/-- A poll sample keeps two runs in step (42_bus_control.md R142). -/
theorem inStep_samplePoll (hu : Went k.line evs n s u) (hu' : Went k.line evs n s' u')
    (ha : Alike rom b y true k.line u u') (hr : readsOwn rom b y true p = true) :
    InStep rom k.line s s' (engineStep (u.continueWith (.samplePoll :: p) k))
      (engineStep (u'.continueWith (.samplePoll :: p) k)) := by
  have hv := (went_sampled k.line u).trans (went_setPollCnt k.line (u.pollcnt + 1) _)
  have hv' := (went_sampled k.line u').trans (went_setPollCnt k.line (u'.pollcnt + 1) _)
  rw [ha.lineLevel] at hv'
  have ha' : Alike rom b y true k.line ((u.sampled k.line).setPollCnt (u.pollcnt + 1))
      ((u'.sampled k.line).setPollCnt (u'.pollcnt + 1)) :=
    { ha.sampled with pollcnt := fun _ => congrArg (· + 1) (ha.pollcnt rfl) }
  cases h : u.lineLevel k.line with
  | high =>
    rw [engineStep_samplePoll_high h, engineStep_samplePoll_high (ha.lineLevel.trans h)]
    exact inStep_settle (k := { k with flag := false }) (hu.trans hv) (hu'.trans hv') ha' hr
  | low =>
    rw [engineStep_samplePoll_low h, engineStep_samplePoll_low (ha.lineLevel.trans h)]
    exact inStep_settle (hu.trans hv) (hu'.trans hv') ha' (by simpa [readsOwn] using hr)

/-- An engine step keeps two runs in step, under any two delay units that answer. -/
theorem InStep.engineStep {line : Line} (hd : s.dly.completes = true) (hd' : s'.dly.completes = true)
    (h : InStep rom line s s' u u') : InStep rom line s s' (engineStep u) (engineStep u') := by
  cases h with
  | ended ht ht' hi hi' ho =>
    rw [engineStep_of_waiting (State.waiting_of_idle hi),
      engineStep_of_waiting (State.waiting_of_idle hi')]
    exact .ended ht ht' hi hi' ho
  | @running u u' evs n todo k b y c hk hu hu' ha hr =>
    subst hk
    have transfer {q : List Item} (hq : readsOwn rom b y c q = true) :
        InStep rom k.line s s' (settle q k (u.continueWith todo k))
          (settle q k (u'.continueWith todo k)) := by
      rw [settle_continueWith, settle_continueWith]
      exact inStep_settle hu hu' ha hq
    cases todo with
    | nil => exact transfer hr
    | cons item p =>
      cases item with
      | set l =>
        exact inStep_micro hu hu' rfl (runs_set l k u p) (runs_set l k u' p) (went_setLine _ _ u)
          (went_setLine _ _ u') (ha.setLine l) hr
      | setSR =>
        simp only [readsOwn, Bool.and_eq_true] at hr
        obtain ⟨hb, hr⟩ := hr
        have hs' := runs_setSR k u' p
        rw [ha.sr hb, ha.bitcnt hb] at hs'
        exact inStep_micro hu hu' rfl (runs_setSR k u p) hs' (went_setLine _ _ u)
          (went_setLine _ _ u') (ha.setLine _) hr
      | delay t =>
        have hc : u.dly.completes = true := hu.dly ▸ hd
        have hc' : u'.dly.completes = true := hu'.dly ▸ hd'
        have hs' := runs_delay t k u' hc' p
        have hv' := went_delayed k.line (u'.cfg.time t) u' hc'
        rw [ha.cfg] at hs' hv'
        exact inStep_micro hu hu' rfl (runs_delay t k u hc p) hs' (went_delayed _ _ u hc) hv'
          { ha with } hr
      | sampleBit =>
        simp only [readsOwn, Bool.and_eq_true] at hr
        obtain ⟨hb, hr⟩ := hr
        have hv := (went_sampled k.line u).trans (went_shiftIn k.line (u.lineLevel k.line) _)
        have hv' := (went_sampled k.line u').trans (went_shiftIn k.line (u'.lineLevel k.line) _)
        have hs' := runs_sampleBit k u' p
        rw [ha.lineLevel] at hs' hv'
        refine inStep_micro hu hu' rfl (runs_sampleBit k u p) hs' hv hv'
          { ha.sampled with sr := fun _ => ?_, bitcnt := fun _ => congrArg (· + 1) (ha.bitcnt hb) } hr
        show srInsert u'.sr u'.bitcnt _ = srInsert u.sr u.bitcnt _
        rw [ha.sr hb, ha.bitcnt hb]
      | samplePresence =>
        have hs' := runs_samplePresence k u' p
        have hv' := went_sampled k.line u'
        rw [ha.lineLevel] at hs' hv'
        exact inStep_micro (j := { k with flag := presenceFault (u.lineLevel k.line) }) hu hu' rfl
          (runs_samplePresence k u p) hs' (went_sampled k.line u) hv' ha.sampled hr
      | samplePoll =>
        simp only [readsOwn, Bool.and_eq_true] at hr
        obtain ⟨rfl, hr⟩ := hr
        exact inStep_samplePoll hu hu' ha hr
      | _ => exact transfer hr

theorem InStep.iterate {line : Line} (hd : s.dly.completes = true) (hd' : s'.dly.completes = true)
    (h : InStep rom line s s' u u') (m : Nat) :
    InStep rom line s s' (Machine.engineStep^[m] u) (Machine.engineStep^[m] u') := by
  induction m generalizing u u' with
  | zero => exact h
  | succ m ih => exact ih (h.engineStep hd hd')

/-- Runs in step have added the same stretch to the trace and left the same results. -/
theorem InStep.outcome {line : Line} (h : InStep rom line s s' u u') :
    (∃ evs, u.trace = evs ++ s.trace ∧ u'.trace = evs ++ s'.trace) ∧ SameOutcome s s' u u' := by
  cases h with
  | running _ hu hu' =>
    exact ⟨⟨_, hu.trace, hu'.trace⟩,
      { sameOutcome_of_sameResults hu.toSameResults hu'.toSameResults with }⟩
  | ended ht ht' _ _ ho => exact ⟨⟨_, ht.trace, ht'.trace⟩, ho⟩

end

/-- Settles O46: the two runs stay in step, from a start at which the operation has read nothing. -/
theorem operationsReadNoResult : Obligations.OperationsReadNoResult := by
  intro i s s' t t' hd hcfg hromw hd' hans hr hr' h h'
  have rom : usesRom i = true → s'.romw = s.romw := fun hu => hromw (by
    cases i with
    | matchRom l => exact ⟨l, .inl rfl⟩
    | convRead l => exact ⟨l, .inr (.inl rfl)⟩
    | readTemp l => exact ⟨l, .inr (.inr rfl)⟩
    | _ => cases hu)
  have alike : Alike (usesRom i) false false false i.line s.beginOperation s'.beginOperation :=
    ⟨hcfg, rom, hans, hr'.trans hr.symm, nofun, nofun, nofun, nofun⟩
  have begun : InStep (usesRom i) i.line s.beginOperation s'.beginOperation
      (start i.line (opProgram i) s) (start i.line (opProgram i) s') :=
    inStep_settle (k := startLocals i.line) (Went.refl _ s.beginOperation)
      (Went.refl _ s'.beginOperation) alike (readsOwn_opProgram i)
  have ended := begun.iterate (s := s.beginOperation) (s' := s'.beginOperation) hd hd' opBound
  rw [← run_eq_iterate, ← run_eq_iterate] at ended
  rw [eq_perform_of_exec h, eq_perform_of_exec h']
  obtain ⟨trace, hbool, hbyte, hrom, hraw, htemp⟩ := ended.outcome
  exact ⟨trace, hbool, hbyte, hrom, hraw, htemp⟩

end Sys2Proof.Machine
end

section
/-! PROOFS. The configuration is constant, and READ_ROM and MATCH_ROM use one packing of a ROM code. -/

namespace Sys2Proof.Machine

/-! ### The configuration (20_memory.md R66) -/

theorem engineStep_cfg (s : State) : (engineStep s).cfg = s.cfg := by
  obtain e | ⟨todo, k, p, k', s', -, -, hm, e⟩ := engineStep_cases s
  · exact congrArg State.cfg e
  · rw [e]
    exact (settle_keeps p k' s').cfg.trans hm.frame.cfg

/-- Settles O13: each of the four things a step can do keeps the configuration. -/
theorem configurationIsConstant : Obligations.ConfigurationIsConstant := by
  intro s t h
  obtain ⟨-, rfl⟩ | ⟨-, -, rfl⟩ | ⟨-, -, rfl⟩ | ⟨-, -, c, rest, i, -, -, he⟩ := step_cases h
  · exact hardReset_cfg s
  · exact engineStep_cfg s
  · rfl
  · exact (exec_frame he).cfg.trans (accept_cfg s c rest)

/-! ### The packing of a ROM code (30_encoding.md R86) -/

/-- READ_ROM under a delay unit that answers: sample i is bit i of `ROMR` (43_rom_addressing.md R150, R151). -/
theorem exec_readRom (line : Line) {s : State} (hd : s.dly.completes = true) :
    ∃ t, exec (.readRom line) s = .next t ∧
      Completed line (writeByteTrace s.cfg line s.cfg.ccReadRom ++
        readBytesTrace s.cfg line 8 s.answer) 64 s t ∧
      (∀ i < 64, t.romr.getLsbD i = bitOf (s.answer i)) ∧ WroteRomR t.romr s t := by
  obtain ⟨a, j, ha, -, bits⟩ := readRom_stretch (k := startLocals line) (s := s.beginOperation) hd
  obtain ⟨he, hc⟩ := ha.perform_ret .rom (by decide)
  refine ⟨a.finish .rom j, congrArg _ he, hc, fun i hi => ?_, ha.wroteRomR j⟩
  calc (packRom j.buf).getLsbD i
      = (j.buf[i / 8]'(by omega)).getLsbD (i % 8) := packRom_getLsbD j.buf i hi
    _ = bitOf (s.answer (8 * (i / 8) + i % 8)) := bits (i / 8) (by omega) (i % 8) (by omega)
    _ = bitOf (s.answer i) := by rw [Nat.div_add_mod]

/-- MATCH_ROM under a delay unit that answers (43_rom_addressing.md R152, R153). -/
theorem exec_matchRom (line : Line) {s : State} (hd : s.dly.completes = true) :
    ∃ t, exec (.matchRom line) s = .next t ∧
      Completed line (matchRomTrace s.cfg line s.romw) 0 s t ∧ WroteNothing s t := by
  obtain ⟨a, ha⟩ := matchRom_stretch (k := startLocals line) (s := s.beginOperation) hd
  obtain ⟨he, hc⟩ := ha.perform_ret .nothing (by decide)
  exact ⟨a.finish .nothing (startLocals line), congrArg _ he, hc, ha.wroteNothing _⟩

theorem romByteAt_getLsbD (r : RomCode) (i : Nat) {j : Nat} (hj : j < 8) :
    (romByteAt r i).getLsbD j = r.getLsbD (8 * i + j) := by
  simp [romByteAt, hj]

/-- m groups of n in order are m * n in order. -/
theorem flatMap_range_mul {α : Type} (f : Nat → List α) (n m : Nat) :
    (List.range m).flatMap (fun i => (List.range n).flatMap fun j => f (n * i + j)) =
      (List.range (n * m)).flatMap f := by
  induction m with
  | zero => rfl
  | succ m ih =>
    rw [List.range_succ, List.flatMap_append, ih, List.flatMap_singleton, Nat.mul_succ,
      List.range_add, List.flatMap_append, List.flatMap_map]

/-- The match-ROM frame bit by bit: slot i of the code carries bit i (30_encoding.md R86). -/
theorem matchRomTrace_eq_bits (c : Config) (line : Line) (r : RomCode) :
    matchRomTrace c line r = writeByteTrace c line c.ccMatchRom ++
      (List.range 64).flatMap fun i => writeSlotTrace c line (r.getLsbD i) ++ [.delay c.tGap] := by
  have byte (i : Nat) : writeByteTrace c line (romByteAt r i) = (List.range 8).flatMap fun j =>
      writeSlotTrace c line (r.getLsbD (8 * i + j)) ++ [.delay c.tGap] :=
    List.flatMap_congr fun j hj => by rw [romByteAt_getLsbD r i (List.mem_range.1 hj)]
  rw [matchRomTrace, funext byte,
    flatMap_range_mul (fun i => writeSlotTrace c line (r.getLsbD i) ++ [Event.delay c.tGap])]

/-- Settles O30: READ_ROM puts sample i into bit i of `ROMR`, and MATCH_ROM sends bit i of `ROMW` in slot i. -/
theorem readRomCodeIsSentBackUnchanged : Obligations.ReadRomCodeIsSentBackUnchanged := by
  intro line s t hd h
  obtain ⟨t', h', read, bits, -⟩ := exec_readRom line hd
  obtain rfl : t' = t := by simpa [h'] using h
  obtain ⟨u, hu, sent, -⟩ := exec_matchRom line (s := { t' with romw := t'.romr }) (read.dly ▸ hd)
  refine ⟨u, hu, sent.trace.trans ?_⟩
  have slots : (List.range 64).flatMap (fun i =>
        writeSlotTrace s.cfg line (t'.romr.getLsbD i) ++ [Event.delay s.cfg.tGap]) =
      (List.range 64).flatMap fun i =>
        writeSlotTrace s.cfg line (bitOf (s.answer i)) ++ [Event.delay s.cfg.tGap] :=
    List.flatMap_congr fun i hi => by rw [bits i (List.mem_range.1 hi)]
  simp only [matchRomTrace_eq_bits, read.cfg, slots]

....

Problem statement »
Go through the data and return each line where the word "Event" appears.

Output for this task »
    flatMap_range_mul (fun i => writeSlotTrace c line (r.getLsbD i) ++ [Event.delay c.tGap])]
        writeSlotTrace s.cfg line (t'.romr.getLsbD i) ++ [Event.delay s.cfg.tGap]) =
        writeSlotTrace s.cfg line (bitOf (s.answer i)) ++ [Event.delay s.cfg.tGap] :=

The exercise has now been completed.